theorem sum_hadTerms (l : List (Bool × ℕ × ℤ)) (i : ℕ) : ((hadTerms l i).map termVal).sum =
    ((List.range (l.map finVal).length).map fun j => (if hadNeg i j then -1 else 1) * valOf ((l.map finVal).getD j (.fin false 0 0))).sum := by
  congr 1
  refine List.ext_getElem (by simp [hadTerms]) fun j hj hj' => ?_
  have hjl : j < l.length := by simpa using hj'
  simp only [hadTerms, List.getElem_map, List.getElem_zip, List.getElem_range, termVal]
  rw [List.getD_eq_getElem _ _ (by simpa using hjl), List.getElem_map, finVal, valOf_fin, valOf_fin]
  cases hadNeg i j <;> cases l[j].1 <;> simp

end Sys2Proof
end

section
/-! SUPPORT. The rules of rounding and of the arithmetic as the obligation states them. -/

namespace Sys2Proof

open Sys2Proof.Machine

/-! The table of R40 -/

/-- The neighbour that each mode takes. -/
theorem round_whole (neg : Bool) (m k u : ℕ) (rm : RM) :
    let r := ({ neg := neg, mant := m, exp := 0 } : Ex).roundAt k rm u
    let lo := m / 2 ^ k
    let rest := m % 2 ^ k
    (rest = 0 → r = (lo, false)) ∧
    (rest ≠ 0 → r.2 = true ∧ (r.1 = lo ∨ r.1 = lo + 1) ∧
      (rm = .rtz → r.1 = lo) ∧
      (rm = .rdn → (r.1 = lo + 1 ↔ neg = true)) ∧ (rm = .rup → (r.1 = lo + 1 ↔ neg = false)) ∧
      (rm = .rod → r.1 % 2 = 1) ∧
      (rm = .rne → (2 * rest < 2 ^ k → r.1 = lo) ∧ (2 ^ k < 2 * rest → r.1 = lo + 1) ∧ (2 * rest = 2 ^ k → r.1 % 2 = 0)) ∧
      (rm = .rna → (2 * rest < 2 ^ k → r.1 = lo) ∧ (2 ^ k ≤ 2 * rest → r.1 = lo + 1)) ∧
      ((rm = .sa ∨ rm = .sb) → neg = false → (r.1 = lo + 1 ↔ 2 ^ 24 ≤ rest * 2 ^ 24 / 2 ^ k + u))) := by
  intro r lo rest
  refine ⟨fun h0 => (roundAt_whole neg m k u rm).trans (if_pos h0), fun h0 => ?_⟩
  have hr : r = (if rm.up neg u lo rest k false then lo + 1 else lo, true) := (roundAt_whole neg m k u rm).trans (if_neg h0)
  rw [hr]
  clear_value r lo rest
  have hone (b : Bool) : (if b = true then lo + 1 else lo) = lo + 1 ↔ b = true := by cases b <;> simp
  refine ⟨rfl, by cases rm.up neg u lo rest k false <;> simp, ?_, ?_, ?_, ?_, ?_, ?_, ?_⟩
  · rintro rfl
    rfl
  · rintro rfl
    exact hone neg
  · rintro rfl
    rw [hone, RM.up, Bool.not_eq_true']
  · rintro rfl
    simp only [RM.up, beq_iff_eq]
    split <;> omega
  · rintro rfl
    simp only [RM.up, Bool.and_false, Bool.or_false, Bool.not_false, Bool.and_true, Bool.or_eq_true, Bool.and_eq_true, decide_eq_true_eq, beq_iff_eq]
    refine ⟨fun h => if_neg (by omega), fun h => if_pos (by omega), fun h => ?_⟩
    split <;> omega
  · rintro rfl
    simp only [RM.up, Bool.and_false, Bool.or_false, Bool.not_false, Bool.and_true, Bool.or_eq_true, decide_eq_true_eq, beq_iff_eq]
    exact ⟨fun h => if_neg (by omega), fun h => if_pos (by omega)⟩
  · rintro (rfl | rfl) rfl
    · rw [hone]
      simp [RM.up]
    · rw [hone]
      simp [RM.up]

/-! The draw of a lane -/

theorem rnd_sa (x : Ctx) (rm : RM) (sat : Bool) (l : ℕ) (h : rm = .sa) : (x.rnd rm sat l).u = draw x.sra.seed x.sra.ctr l := by
  subst h
  simp only [Ctx.rnd, RM.stochastic, Ctx.source, if_true, reduceCtorEq, if_false]

theorem rnd_sb (x : Ctx) (rm : RM) (sat : Bool) (l : ℕ) (h : rm = .sb) : (x.rnd rm sat l).u = draw x.srb.seed x.srb.ctr l := by
  subst h
  simp only [Ctx.rnd, RM.stochastic, Ctx.source, if_true]

/-! Special values -/

theorem isFloat_fmt {t : Ty} (h : t.isFloat = true) : fmtOf t ≠ none := by
  revert h; cases t <;> decide

/-- Infinity in the types of R143. -/
theorem infCode_eq {t : Ty} (h : t.isFloat = true) (r : Rnd) (neg : Bool) : infCode t r neg = (t.ffmt.code neg (2 ^ t.ffmt.eb - 1) 0, 0) := by
  cases t with
  | f16 | bf16 | f32 | f64 => rfl
  | _ => exact absurd h Bool.false_ne_true

theorem unpackF_infCode {t : Ty} (h : t.isFloat = true) (r : Rnd) (neg : Bool) : unpackF t (infCode t r neg).1 = .inf neg := by
  rw [infCode_eq h]
  exact unpackF_inf neg (isFloat_fmt h) (by revert h; cases t <;> decide)

/-- A division by 0. -/
theorem divF_zero (t : Ty) (r : Rnd) (n n' : Bool) (m : ℕ) (e e' : ℤ) : divF t r (.fin n m e) (.fin n' 0 e') =
    if m = 0 then (t.nan, fNV) else ((infCode t r (n != n')).1, (infCode t r (n != n')).2 ||| fDZ) := by
  have h : divF t r (.fin n m e) (.fin n' 0 e') =
      if (m == 0) = true then (t.nan, fNV) else ((infCode t r (n != n')).1, (infCode t r (n != n')).2 ||| fDZ) := rfl
  simpa using h

theorem sqrtF_zero (t : Ty) (r : Rnd) (n : Bool) (e : ℤ) : sqrtF t r (.fin n 0 e) = r.to t { neg := n, mant := 0, exp := 0 } := by
  simp only [sqrtF, beq_self_eq_true, if_true]

theorem sqrtF_neg (t : Ty) (r : Rnd) {m : ℕ} (e : ℤ) (hm : m ≠ 0) : sqrtF t r (.fin true m e) = (t.nan, fNV) := by
  rw [sqrtF, if_neg (by simpa using hm), if_pos rfl]

theorem sigFlag_two (n : Bool) (v : FV) : sigFlag [.nan n, v] = if n = true ∨ v.isSig = true then fNV else 0 := by
  cases n <;> cases h : v.isSig <;> simp [sigFlag, h, show ∀ b, (FV.nan b).isSig = b from fun _ => rfl]

/-- A conversion to an integer type by its result in the type's range, below it and above it. -/
theorem toInt_cases (t : Ty) (r : Rnd) (n : Bool) (m : ℕ) (e : ℤ) {k : ℕ} (hk : Picks r.rm n r.u ((m : ℝ) * 2 ^ e) k) :
    let res := toInt t r (.fin n m e)
    let i : ℤ := if n then -k else k
    (i < t.imin → t.ival res.1 = t.imin ∧ res.2 = fNV) ∧ (t.imax < i → t.ival res.1 = t.imax ∧ res.2 = fNV) ∧
      (t.imin ≤ i → i ≤ t.imax → t.ival res.1 = i ∧ ((k : ℝ) = m * 2 ^ e → res.2 = 0) ∧ ((k : ℝ) ≠ m * 2 ^ e → res.2 = fNX)) := by
  intro res i
  have hres : res = _ := toInt_picks t r n m e hk (i := i) rfl
  have hb := imin_le_imax t
  rw [hres]
  refine ⟨fun h => ?_, fun h => ?_, fun h h' => ?_⟩
  · rw [if_pos h]
    exact ⟨ival_icode le_rfl hb, rfl⟩
  · rw [if_neg (by omega), if_pos h]
    exact ⟨ival_icode hb le_rfl, rfl⟩
  · rw [if_neg (by omega), if_neg (by omega)]
    exact ⟨ival_icode h h', fun he => if_pos he, fun he => if_neg he⟩

theorem convertScaled_fin {t : Ty} (ht : fmtOf t ≠ none) (r : Rnd) (n : Bool) (m : ℕ) (e d : ℤ) :
    convertScaled t r (.fin n m e) d = r.to t { neg := n, mant := m, exp := e + d } := by
  cases t with
  | f16 | bf16 | f32 | f64 | e5m2 | e4m3 | e3m2 | e2m3 | e2m1 => rfl
  | _ => exact absurd rfl ht

theorem valOf_scaled (n : Bool) (m : ℕ) (e d : ℤ) : valOf (.fin n m (e + d)) = valOf (.fin n m e) * 2 ^ d := by
  rw [valOf_fin, valOf_fin, zpow_add₀ two_ne_zero]
  ring

/-- Settles O28: whatever is exact stands as a magnitude with a sign, and a magnitude is rounded once; the rest are the special values, the draw and the integer types. -/
theorem roundingFollowsTheMode : Obligations.RoundingFollowsTheMode := by
  refine ⟨fun neg m k u rm => ?_, draw_eq, fun x rm sat l => ?_, fun t r n m e ht => ?_,
    fun t r n n' n'' m m' m'' e e' e'' ht => ?_, fun t r n m e d ht => ?_, fun t r n m k e ht hk => ?_, fun t r xs i ht hxs => ?_⟩
  · exact round_whole neg m k u rm
  · exact ⟨rfl, rfl, rnd_sa x rm sat l, rnd_sb x rm sat l⟩
  · have h := once_fin ht r n m e
    exact ⟨fun hm => h.1 (mt valOf_eq_zero_iff.1 hm), fun hm => h.2 (valOf_eq_zero_iff.2 hm)⟩
  · have hf := isFloat_fmt ht
    refine ⟨once_addF hf r .., once_mulF hf r .., once_fmaF hf r .., fun hm' => once_divF hf r n n' m m' e e' hm', ?_, ?_, ?_, ?_, ?_, ?_, ?_, ?_, ?_⟩
    · rintro rfl hm
      rw [divF_zero, if_neg hm]
      exact ⟨unpackF_infCode ht r _, by rw [infCode_eq ht]; exact BitVec.zero_or⟩
    · rintro rfl rfl
      exact divF_zero ..
    · rintro rfl hm
      exact roundsOnce_sqrtF t r e hm
    · rintro rfl hm
      exact sqrtF_neg t r e hm
    · rintro rfl
      rw [sqrtF_zero]
      exact isZero_to hf r n 0
    · cases n <;> rfl
    · rfl
    · rintro rfl z
      exact ⟨rfl, rfl⟩
    · intro v
      rw [← sigFlag_two]
      exact ⟨rfl, rfl, rfl⟩
  · have h := once_fin ht r n m (e + d)
    rw [valOf_scaled, ← convertScaled_fin ht] at h
    have hz : valOf (.fin n m e) * 2 ^ d = 0 ↔ m = 0 := by rw [← valOf_scaled, valOf_eq_zero_iff]
    exact ⟨fun hm => h.1 (mt hz.1 hm), fun hm => h.2 (hz.2 hm)⟩
  · exact toInt_cases t r n m e hk
  · obtain ⟨l, rfl⟩ := exists_finVals hxs
    obtain ⟨zero, hz⟩ := hadOut_eq t r l i
    have h := once_sumRounded (t := t) (by rcases ht with rfl | rfl <;> decide) r zero (hadTerms l i)
    rw [sum_hadTerms, ← hz] at h
    simp only [hadNeg_eq] at h
    exact ⟨h.1, fun hX => ⟨zero, h.2 hX⟩⟩

end Sys2Proof
end

section
/-! SUPPORT. Signed digits: the digits and the value of an element, the elements packed from digits, carry-free addition and comparison (R50-R53). -/

namespace Sys2Proof
open Sys2Proof.Machine

/-! Digits, first to last, and their value in units of the last -/

/-- The value of digits, the first of which counts most. -/
def digitVal : List ℤ → ℤ
  | [] => 0
  | d :: ds => d * 2 ^ ds.length + digitVal ds

/-- Each is a digit −1, 0 or 1. -/
def AreDigits (ds : List ℤ) : Prop := ∀ d ∈ ds, -1 ≤ d ∧ d ≤ 1

theorem digitVal_append (as bs : List ℤ) : digitVal (as ++ bs) = digitVal as * 2 ^ bs.length + digitVal bs := by
  induction as with
  | nil => simp [digitVal]
  | cons a as ih =>
    rw [List.cons_append, digitVal, digitVal, ih, List.length_append, pow_add]
    ring

theorem foldl_digitVal (ds : List ℤ) (a : ℤ) : ds.foldl (fun a d => 2 * a + d) a = a * 2 ^ ds.length + digitVal ds := by
  induction ds generalizing a with
  | nil => simp [digitVal]
  | cons d ds ih =>
    rw [List.foldl_cons, ih, digitVal, List.length_cons, pow_succ]
    ring

/-- Digits written from the last on have the sum of their places as their value. -/
theorem digitVal_reverse (n : ℕ) (f : ℕ → ℤ) :
    digitVal ((List.range n).map f).reverse = ((List.range n).map fun k => f k * 2 ^ k).sum := by
  induction n with
  | zero => rfl
  | succ n ih =>
    rw [List.range_succ, List.map_append, List.map_append, List.reverse_append, List.map_singleton, List.reverse_singleton,
      List.singleton_append, digitVal, ih, List.sum_append, List.length_reverse, List.length_map, List.length_range, List.map_singleton,
      List.sum_singleton, add_comm]

/-- Digits stay within their places. -/
theorem abs_digitVal_le {ds : List ℤ} (h : AreDigits ds) : -(2 ^ ds.length - 1) ≤ digitVal ds ∧ digitVal ds ≤ 2 ^ ds.length - 1 := by
  induction ds with
  | nil => simp [digitVal]
  | cons d ds ih =>
    obtain ⟨hd, hd'⟩ := h d List.mem_cons_self
    obtain ⟨hl, hu⟩ := ih fun e he => h e (List.mem_cons_of_mem _ he)
    have hp : (0 : ℤ) < 2 ^ ds.length := by positivity
    rw [digitVal, List.length_cons, pow_succ]
    constructor <;> nlinarith

/-! The digits of an element -/

/-- The two bits of digit k, counted from the last. -/
def sdCode (w : Word) (k : ℕ) : ℕ := w.toNat / 2 ^ (2 * k) % 4

theorem sdCode_bits (w : Word) (k : ℕ) :
    w.getLsbD (2 * k) = decide (sdCode w k % 2 = 1) ∧ w.getLsbD (2 * k + 1) = decide (sdCode w k / 2 = 1) := by
  unfold sdCode
  rw [BitVec.getLsbD, BitVec.getLsbD, Nat.testBit_eq_decide_div_mod_eq, Nat.testBit_eq_decide_div_mod_eq, Nat.pow_succ, ← Nat.div_div_eq_div_mul]
  generalize w.toNat / 2 ^ (2 * k) = a
  constructor <;> congr 1 <;> rw [eq_iff_iff] <;> omega

theorem sdCode_lt (w : Word) (k : ℕ) : sdCode w k < 4 := Nat.mod_lt _ (by decide)

theorem sdDigit_eq (w : Word) (k : ℕ) : sdDigit w k = if sdCode w k = 1 then 1 else if sdCode w k = 3 then -1 else 0 := by
  obtain ⟨h0, h1⟩ := sdCode_bits w k
  have := sdCode_lt w k
  unfold sdDigit
  rw [h0, h1]
  generalize sdCode w k = c at this
  interval_cases c <;> rfl

theorem sdBad_iff (w : Word) : SdBad w ↔ ∃ k, k < 32 ∧ sdCode w k = 2 := by
  refine exists_congr fun k => and_congr_right fun _ => ?_
  obtain ⟨h0, h1⟩ := sdCode_bits w k
  have := sdCode_lt w k
  rw [h0, h1, decide_eq_true_eq, decide_eq_false_iff_not]
  omega

/-- The digits of an element, first to last. -/
def sdList (w : Word) : List ℤ := ((List.range 32).map (sdDigit w)).reverse

@[simp] theorem length_sdList (w : Word) : (sdList w).length = 32 := by simp [sdList]

theorem sdValue_eq (w : Word) : sdValue w = digitVal (sdList w) := (digitVal_reverse 32 (sdDigit w)).symm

○ ○ ○ ○ ○ ○ ○

» **What to produce**
Scan the material above for the string "seed" and report each line where you find it.

» **Exercise solution**
theorem rnd_sa (x : Ctx) (rm : RM) (sat : Bool) (l : ℕ) (h : rm = .sa) : (x.rnd rm sat l).u = draw x.sra.seed x.sra.ctr l := by
theorem rnd_sb (x : Ctx) (rm : RM) (sat : Bool) (l : ℕ) (h : rm = .sb) : (x.rnd rm sat l).u = draw x.srb.seed x.srb.ctr l := by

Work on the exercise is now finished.